DATASET RECORDS
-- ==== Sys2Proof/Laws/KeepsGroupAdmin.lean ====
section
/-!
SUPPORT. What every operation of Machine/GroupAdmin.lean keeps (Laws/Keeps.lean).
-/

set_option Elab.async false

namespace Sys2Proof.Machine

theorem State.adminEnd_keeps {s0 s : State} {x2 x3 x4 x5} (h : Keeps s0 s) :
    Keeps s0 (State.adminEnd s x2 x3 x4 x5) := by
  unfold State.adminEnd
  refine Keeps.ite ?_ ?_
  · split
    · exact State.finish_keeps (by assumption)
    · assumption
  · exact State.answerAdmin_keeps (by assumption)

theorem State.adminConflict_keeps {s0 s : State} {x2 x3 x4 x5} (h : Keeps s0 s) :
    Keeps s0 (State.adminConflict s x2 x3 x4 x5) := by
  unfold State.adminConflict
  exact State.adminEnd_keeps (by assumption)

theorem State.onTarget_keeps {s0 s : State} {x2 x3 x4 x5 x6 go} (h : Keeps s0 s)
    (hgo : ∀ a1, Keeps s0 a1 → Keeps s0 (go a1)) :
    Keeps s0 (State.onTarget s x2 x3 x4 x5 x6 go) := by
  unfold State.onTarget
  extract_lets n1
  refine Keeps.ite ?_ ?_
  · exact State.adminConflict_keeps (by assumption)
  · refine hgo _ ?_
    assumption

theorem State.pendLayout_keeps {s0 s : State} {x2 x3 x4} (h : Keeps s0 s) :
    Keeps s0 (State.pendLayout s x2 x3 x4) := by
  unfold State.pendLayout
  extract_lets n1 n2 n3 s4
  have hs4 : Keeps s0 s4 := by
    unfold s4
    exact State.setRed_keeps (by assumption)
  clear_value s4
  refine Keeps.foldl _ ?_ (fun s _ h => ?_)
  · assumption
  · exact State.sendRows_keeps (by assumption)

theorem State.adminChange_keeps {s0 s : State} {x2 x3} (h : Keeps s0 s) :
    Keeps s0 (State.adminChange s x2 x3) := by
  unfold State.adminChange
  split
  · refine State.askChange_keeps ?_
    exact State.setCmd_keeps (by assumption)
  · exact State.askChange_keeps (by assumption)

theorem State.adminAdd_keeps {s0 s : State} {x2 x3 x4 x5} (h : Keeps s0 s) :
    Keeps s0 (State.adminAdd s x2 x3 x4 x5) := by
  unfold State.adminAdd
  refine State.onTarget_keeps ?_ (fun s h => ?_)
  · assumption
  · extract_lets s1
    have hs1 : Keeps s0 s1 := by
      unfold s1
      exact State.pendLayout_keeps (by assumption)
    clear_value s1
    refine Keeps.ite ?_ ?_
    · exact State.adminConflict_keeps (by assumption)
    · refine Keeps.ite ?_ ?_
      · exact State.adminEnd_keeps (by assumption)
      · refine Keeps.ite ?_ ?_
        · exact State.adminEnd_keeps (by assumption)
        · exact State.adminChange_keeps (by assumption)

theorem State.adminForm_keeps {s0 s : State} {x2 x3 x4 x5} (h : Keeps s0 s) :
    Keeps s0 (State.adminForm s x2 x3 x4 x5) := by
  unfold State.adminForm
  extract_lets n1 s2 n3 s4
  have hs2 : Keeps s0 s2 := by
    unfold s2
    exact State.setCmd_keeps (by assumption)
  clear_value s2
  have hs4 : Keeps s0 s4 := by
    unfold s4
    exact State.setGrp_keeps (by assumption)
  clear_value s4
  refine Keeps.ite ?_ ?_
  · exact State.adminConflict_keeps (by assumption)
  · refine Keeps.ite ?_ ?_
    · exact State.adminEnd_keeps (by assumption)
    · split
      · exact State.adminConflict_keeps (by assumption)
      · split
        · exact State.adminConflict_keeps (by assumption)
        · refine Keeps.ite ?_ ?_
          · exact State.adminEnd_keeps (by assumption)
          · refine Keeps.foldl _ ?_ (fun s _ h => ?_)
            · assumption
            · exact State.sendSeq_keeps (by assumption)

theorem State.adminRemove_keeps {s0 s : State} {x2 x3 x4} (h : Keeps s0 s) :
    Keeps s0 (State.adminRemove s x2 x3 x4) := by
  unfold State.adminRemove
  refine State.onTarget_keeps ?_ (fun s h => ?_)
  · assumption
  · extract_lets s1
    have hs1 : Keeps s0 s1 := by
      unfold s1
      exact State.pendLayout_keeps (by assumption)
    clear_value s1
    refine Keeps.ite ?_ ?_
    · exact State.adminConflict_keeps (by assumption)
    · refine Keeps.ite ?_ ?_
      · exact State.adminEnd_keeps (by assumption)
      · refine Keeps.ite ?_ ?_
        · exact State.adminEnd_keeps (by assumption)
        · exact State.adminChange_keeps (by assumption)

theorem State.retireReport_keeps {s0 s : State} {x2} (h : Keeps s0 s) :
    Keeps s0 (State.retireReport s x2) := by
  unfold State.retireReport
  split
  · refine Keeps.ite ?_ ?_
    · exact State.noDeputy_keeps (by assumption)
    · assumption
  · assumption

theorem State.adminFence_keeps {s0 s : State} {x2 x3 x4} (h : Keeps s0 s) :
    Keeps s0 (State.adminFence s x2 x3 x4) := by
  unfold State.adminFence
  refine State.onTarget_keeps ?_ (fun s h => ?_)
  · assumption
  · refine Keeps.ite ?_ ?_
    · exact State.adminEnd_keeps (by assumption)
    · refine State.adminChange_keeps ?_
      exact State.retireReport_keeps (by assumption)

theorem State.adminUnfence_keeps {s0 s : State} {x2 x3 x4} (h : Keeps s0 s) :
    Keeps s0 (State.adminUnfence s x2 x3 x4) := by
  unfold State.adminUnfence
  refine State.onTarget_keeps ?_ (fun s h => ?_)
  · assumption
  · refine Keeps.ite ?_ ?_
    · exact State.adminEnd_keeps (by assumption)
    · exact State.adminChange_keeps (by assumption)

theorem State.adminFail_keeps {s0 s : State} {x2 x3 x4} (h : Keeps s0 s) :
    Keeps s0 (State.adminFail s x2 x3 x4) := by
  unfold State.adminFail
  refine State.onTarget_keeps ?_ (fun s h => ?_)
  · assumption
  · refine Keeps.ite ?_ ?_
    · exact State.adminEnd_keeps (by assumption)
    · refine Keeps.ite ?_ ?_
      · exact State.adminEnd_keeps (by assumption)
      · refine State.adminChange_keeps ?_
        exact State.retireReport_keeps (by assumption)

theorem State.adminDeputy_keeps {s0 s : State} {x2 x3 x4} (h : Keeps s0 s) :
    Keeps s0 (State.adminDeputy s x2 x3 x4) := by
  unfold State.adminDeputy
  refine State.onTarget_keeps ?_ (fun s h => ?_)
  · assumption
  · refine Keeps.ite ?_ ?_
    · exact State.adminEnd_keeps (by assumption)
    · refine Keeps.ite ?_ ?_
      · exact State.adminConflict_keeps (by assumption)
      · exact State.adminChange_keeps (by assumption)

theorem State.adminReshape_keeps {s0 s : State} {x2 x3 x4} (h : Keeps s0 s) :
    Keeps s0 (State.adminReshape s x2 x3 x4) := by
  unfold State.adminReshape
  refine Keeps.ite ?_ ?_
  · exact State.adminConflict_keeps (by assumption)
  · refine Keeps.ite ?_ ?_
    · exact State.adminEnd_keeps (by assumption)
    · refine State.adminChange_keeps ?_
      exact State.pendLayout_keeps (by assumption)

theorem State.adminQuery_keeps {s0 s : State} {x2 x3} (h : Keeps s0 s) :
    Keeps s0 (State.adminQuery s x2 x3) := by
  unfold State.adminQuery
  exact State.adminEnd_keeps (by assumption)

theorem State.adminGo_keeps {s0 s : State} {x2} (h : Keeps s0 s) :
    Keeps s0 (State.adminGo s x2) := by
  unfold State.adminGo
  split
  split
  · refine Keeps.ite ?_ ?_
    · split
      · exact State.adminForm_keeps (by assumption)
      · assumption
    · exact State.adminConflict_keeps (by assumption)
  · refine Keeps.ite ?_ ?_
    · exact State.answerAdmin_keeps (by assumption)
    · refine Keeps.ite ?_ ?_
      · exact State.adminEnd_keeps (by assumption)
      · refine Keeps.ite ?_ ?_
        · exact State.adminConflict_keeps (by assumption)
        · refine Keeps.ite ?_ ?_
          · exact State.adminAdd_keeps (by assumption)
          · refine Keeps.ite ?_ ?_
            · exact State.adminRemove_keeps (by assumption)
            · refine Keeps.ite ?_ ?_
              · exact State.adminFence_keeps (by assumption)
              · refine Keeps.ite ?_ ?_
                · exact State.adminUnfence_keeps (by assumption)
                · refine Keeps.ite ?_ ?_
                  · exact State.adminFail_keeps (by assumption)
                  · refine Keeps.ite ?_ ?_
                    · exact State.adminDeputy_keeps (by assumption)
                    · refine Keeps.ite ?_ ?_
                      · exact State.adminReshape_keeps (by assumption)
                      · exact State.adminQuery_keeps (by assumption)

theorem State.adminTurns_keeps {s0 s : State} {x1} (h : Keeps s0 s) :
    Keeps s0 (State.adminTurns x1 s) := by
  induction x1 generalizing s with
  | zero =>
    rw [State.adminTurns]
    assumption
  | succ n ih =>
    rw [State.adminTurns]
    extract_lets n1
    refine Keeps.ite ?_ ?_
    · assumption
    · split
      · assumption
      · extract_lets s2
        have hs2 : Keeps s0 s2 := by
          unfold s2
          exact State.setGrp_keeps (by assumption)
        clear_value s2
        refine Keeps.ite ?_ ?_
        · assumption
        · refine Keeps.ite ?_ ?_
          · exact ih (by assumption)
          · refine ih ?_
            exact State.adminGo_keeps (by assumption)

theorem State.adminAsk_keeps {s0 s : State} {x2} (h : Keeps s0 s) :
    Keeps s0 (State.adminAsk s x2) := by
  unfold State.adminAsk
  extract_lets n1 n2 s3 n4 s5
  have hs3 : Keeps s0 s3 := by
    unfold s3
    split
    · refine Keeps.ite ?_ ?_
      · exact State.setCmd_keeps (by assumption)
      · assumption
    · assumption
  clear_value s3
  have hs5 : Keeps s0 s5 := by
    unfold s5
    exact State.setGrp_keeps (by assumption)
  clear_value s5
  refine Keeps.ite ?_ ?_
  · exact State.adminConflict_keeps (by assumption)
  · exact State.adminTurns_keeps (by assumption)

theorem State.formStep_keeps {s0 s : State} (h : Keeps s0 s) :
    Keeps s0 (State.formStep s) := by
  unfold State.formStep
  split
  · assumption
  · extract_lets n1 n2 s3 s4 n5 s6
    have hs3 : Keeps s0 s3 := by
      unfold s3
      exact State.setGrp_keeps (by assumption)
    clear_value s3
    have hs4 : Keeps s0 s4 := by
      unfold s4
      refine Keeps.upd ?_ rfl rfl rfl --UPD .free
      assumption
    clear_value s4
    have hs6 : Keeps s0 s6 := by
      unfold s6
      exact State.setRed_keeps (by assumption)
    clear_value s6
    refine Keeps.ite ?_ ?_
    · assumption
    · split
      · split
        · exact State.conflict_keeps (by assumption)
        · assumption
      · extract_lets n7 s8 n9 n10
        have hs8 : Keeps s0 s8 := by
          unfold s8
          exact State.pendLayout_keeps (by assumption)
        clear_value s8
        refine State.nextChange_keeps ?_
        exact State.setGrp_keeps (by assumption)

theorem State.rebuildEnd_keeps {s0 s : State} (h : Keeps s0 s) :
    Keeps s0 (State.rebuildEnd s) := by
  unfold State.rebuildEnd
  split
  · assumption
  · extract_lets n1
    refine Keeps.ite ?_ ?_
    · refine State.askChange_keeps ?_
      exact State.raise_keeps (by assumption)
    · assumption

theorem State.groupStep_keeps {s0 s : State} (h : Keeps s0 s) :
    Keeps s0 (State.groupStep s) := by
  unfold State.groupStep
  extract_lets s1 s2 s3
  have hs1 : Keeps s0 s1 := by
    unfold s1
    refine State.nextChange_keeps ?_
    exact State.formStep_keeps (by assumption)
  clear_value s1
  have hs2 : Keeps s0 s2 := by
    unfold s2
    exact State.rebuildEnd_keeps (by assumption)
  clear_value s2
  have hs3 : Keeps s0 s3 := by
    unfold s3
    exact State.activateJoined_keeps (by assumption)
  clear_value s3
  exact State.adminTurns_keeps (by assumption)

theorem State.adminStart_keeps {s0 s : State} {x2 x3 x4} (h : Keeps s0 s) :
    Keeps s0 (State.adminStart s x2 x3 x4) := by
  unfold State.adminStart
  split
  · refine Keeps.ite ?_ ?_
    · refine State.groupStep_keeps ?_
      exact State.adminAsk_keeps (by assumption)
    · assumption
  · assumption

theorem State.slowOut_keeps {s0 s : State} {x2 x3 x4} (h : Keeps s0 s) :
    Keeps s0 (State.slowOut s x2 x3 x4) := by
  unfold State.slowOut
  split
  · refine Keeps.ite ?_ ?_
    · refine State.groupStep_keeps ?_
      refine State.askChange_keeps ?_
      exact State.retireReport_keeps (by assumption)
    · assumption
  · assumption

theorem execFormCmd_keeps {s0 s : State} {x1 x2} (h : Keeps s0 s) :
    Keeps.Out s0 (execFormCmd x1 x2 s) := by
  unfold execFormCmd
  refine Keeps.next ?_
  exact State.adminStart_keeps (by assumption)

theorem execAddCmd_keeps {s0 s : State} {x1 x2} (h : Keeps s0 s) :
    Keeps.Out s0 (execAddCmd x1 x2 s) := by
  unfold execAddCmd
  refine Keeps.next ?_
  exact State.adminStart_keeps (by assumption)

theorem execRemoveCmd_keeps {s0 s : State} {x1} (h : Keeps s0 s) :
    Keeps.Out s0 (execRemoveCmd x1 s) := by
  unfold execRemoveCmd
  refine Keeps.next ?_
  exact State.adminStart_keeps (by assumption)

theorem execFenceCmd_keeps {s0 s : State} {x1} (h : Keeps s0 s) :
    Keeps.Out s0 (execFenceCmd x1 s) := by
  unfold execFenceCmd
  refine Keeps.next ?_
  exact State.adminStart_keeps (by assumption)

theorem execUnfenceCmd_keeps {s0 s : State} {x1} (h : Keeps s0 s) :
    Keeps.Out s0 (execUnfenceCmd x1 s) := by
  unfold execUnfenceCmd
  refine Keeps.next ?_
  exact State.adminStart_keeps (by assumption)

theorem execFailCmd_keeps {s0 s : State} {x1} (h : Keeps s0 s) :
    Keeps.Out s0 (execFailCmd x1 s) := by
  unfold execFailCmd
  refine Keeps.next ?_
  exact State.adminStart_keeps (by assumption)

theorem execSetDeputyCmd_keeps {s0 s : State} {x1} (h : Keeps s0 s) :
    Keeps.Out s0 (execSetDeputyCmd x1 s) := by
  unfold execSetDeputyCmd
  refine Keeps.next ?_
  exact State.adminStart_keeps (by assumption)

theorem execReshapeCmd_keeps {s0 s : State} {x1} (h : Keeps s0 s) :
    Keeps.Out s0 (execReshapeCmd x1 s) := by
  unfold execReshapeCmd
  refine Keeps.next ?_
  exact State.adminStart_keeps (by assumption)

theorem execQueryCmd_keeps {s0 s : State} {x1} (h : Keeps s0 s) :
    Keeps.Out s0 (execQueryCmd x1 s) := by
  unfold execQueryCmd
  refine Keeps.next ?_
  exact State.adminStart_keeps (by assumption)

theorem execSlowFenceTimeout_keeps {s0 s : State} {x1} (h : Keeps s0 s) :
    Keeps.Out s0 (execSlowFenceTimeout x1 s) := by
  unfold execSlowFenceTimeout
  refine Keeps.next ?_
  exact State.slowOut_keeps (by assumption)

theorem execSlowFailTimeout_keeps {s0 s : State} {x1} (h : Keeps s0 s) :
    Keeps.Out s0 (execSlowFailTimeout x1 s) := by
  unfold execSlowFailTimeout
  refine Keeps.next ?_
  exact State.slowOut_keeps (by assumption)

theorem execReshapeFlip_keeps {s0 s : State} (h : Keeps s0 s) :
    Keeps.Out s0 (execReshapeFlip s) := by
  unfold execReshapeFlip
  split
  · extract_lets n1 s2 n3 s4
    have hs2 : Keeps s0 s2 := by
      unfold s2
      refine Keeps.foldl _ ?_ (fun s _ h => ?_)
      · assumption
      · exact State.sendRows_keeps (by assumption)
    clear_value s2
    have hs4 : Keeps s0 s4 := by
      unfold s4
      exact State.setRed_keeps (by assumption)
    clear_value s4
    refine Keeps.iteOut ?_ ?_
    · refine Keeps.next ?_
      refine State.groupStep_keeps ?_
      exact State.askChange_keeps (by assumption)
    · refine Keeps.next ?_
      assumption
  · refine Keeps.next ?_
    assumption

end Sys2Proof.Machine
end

==

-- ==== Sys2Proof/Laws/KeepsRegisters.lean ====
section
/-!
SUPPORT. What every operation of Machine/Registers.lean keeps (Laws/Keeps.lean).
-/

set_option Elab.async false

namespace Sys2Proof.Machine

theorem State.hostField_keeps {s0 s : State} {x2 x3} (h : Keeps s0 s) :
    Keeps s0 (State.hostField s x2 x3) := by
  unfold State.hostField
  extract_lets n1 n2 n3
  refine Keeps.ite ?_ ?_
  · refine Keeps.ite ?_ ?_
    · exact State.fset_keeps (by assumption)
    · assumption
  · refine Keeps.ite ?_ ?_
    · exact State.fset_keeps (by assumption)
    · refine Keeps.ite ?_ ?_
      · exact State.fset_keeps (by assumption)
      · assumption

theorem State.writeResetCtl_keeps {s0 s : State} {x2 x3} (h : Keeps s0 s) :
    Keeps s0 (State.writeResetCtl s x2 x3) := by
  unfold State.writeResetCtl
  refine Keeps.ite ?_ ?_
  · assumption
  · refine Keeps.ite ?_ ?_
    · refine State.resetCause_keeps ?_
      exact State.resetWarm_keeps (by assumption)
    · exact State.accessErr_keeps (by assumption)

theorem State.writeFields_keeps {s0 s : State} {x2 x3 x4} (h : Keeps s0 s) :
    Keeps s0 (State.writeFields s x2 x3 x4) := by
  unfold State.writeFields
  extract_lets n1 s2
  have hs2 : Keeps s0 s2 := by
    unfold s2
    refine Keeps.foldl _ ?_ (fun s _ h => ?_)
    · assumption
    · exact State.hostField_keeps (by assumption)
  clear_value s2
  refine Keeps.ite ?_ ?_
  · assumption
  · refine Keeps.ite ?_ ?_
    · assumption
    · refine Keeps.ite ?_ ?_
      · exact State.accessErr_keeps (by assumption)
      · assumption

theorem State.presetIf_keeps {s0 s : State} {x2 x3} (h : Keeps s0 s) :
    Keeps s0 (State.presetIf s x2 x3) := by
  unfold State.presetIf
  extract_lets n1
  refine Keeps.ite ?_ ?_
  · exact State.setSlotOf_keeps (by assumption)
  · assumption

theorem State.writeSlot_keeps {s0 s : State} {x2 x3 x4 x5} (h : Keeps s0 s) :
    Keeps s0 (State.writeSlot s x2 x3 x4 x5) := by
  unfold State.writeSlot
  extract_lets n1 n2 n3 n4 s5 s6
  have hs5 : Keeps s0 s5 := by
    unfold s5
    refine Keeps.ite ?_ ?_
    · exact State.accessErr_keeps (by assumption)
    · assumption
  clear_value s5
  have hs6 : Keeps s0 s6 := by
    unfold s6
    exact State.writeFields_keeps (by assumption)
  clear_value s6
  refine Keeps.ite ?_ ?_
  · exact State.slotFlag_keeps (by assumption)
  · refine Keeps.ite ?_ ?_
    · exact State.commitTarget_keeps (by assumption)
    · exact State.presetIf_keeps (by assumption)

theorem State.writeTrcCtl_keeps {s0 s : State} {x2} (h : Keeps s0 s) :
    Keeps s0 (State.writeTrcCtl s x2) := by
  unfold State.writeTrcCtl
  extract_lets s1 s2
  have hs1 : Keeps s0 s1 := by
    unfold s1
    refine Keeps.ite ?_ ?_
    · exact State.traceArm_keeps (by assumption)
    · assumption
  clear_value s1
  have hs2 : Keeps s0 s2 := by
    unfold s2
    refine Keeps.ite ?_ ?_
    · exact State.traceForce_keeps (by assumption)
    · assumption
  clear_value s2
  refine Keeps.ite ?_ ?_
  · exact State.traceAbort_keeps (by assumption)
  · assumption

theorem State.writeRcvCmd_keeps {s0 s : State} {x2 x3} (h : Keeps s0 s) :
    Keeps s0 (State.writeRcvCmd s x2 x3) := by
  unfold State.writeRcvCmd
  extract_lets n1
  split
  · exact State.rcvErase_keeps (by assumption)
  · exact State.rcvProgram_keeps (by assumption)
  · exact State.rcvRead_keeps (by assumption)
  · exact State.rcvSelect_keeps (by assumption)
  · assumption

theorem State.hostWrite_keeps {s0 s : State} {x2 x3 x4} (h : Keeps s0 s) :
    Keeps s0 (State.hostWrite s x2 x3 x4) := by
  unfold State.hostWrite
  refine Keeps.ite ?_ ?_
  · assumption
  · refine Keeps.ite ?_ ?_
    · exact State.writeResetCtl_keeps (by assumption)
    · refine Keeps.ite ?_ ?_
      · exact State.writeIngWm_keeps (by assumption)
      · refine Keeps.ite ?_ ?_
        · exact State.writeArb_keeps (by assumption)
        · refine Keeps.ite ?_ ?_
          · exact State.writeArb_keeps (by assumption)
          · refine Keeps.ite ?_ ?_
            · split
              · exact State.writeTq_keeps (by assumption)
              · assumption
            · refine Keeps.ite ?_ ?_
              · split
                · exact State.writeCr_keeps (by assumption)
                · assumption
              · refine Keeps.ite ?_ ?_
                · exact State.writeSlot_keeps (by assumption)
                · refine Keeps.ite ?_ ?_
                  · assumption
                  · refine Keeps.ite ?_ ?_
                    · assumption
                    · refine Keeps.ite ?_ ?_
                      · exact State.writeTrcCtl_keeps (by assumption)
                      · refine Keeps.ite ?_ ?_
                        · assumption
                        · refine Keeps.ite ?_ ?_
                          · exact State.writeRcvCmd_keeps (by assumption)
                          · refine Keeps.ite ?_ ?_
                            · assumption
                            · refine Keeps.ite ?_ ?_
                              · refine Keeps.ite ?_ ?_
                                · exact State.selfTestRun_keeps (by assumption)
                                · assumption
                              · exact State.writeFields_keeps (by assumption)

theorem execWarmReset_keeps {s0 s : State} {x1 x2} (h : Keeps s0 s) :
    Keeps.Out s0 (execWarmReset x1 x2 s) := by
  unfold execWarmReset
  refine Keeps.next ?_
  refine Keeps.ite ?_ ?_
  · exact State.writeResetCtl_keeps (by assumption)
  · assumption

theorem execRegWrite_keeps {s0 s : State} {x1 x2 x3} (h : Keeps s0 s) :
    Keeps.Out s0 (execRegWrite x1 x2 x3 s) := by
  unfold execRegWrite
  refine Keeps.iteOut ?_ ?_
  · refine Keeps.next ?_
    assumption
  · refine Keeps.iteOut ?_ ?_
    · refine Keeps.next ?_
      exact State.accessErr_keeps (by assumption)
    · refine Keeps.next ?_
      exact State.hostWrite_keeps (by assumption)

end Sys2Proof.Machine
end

BRIEF
From the material above, copy every line that has the word "SUPPORT" in it.

RESPONSE
SUPPORT. What every operation of Machine/GroupAdmin.lean keeps (Laws/Keeps.lean).
SUPPORT. What every operation of Machine/Registers.lean keeps (Laws/Keeps.lean).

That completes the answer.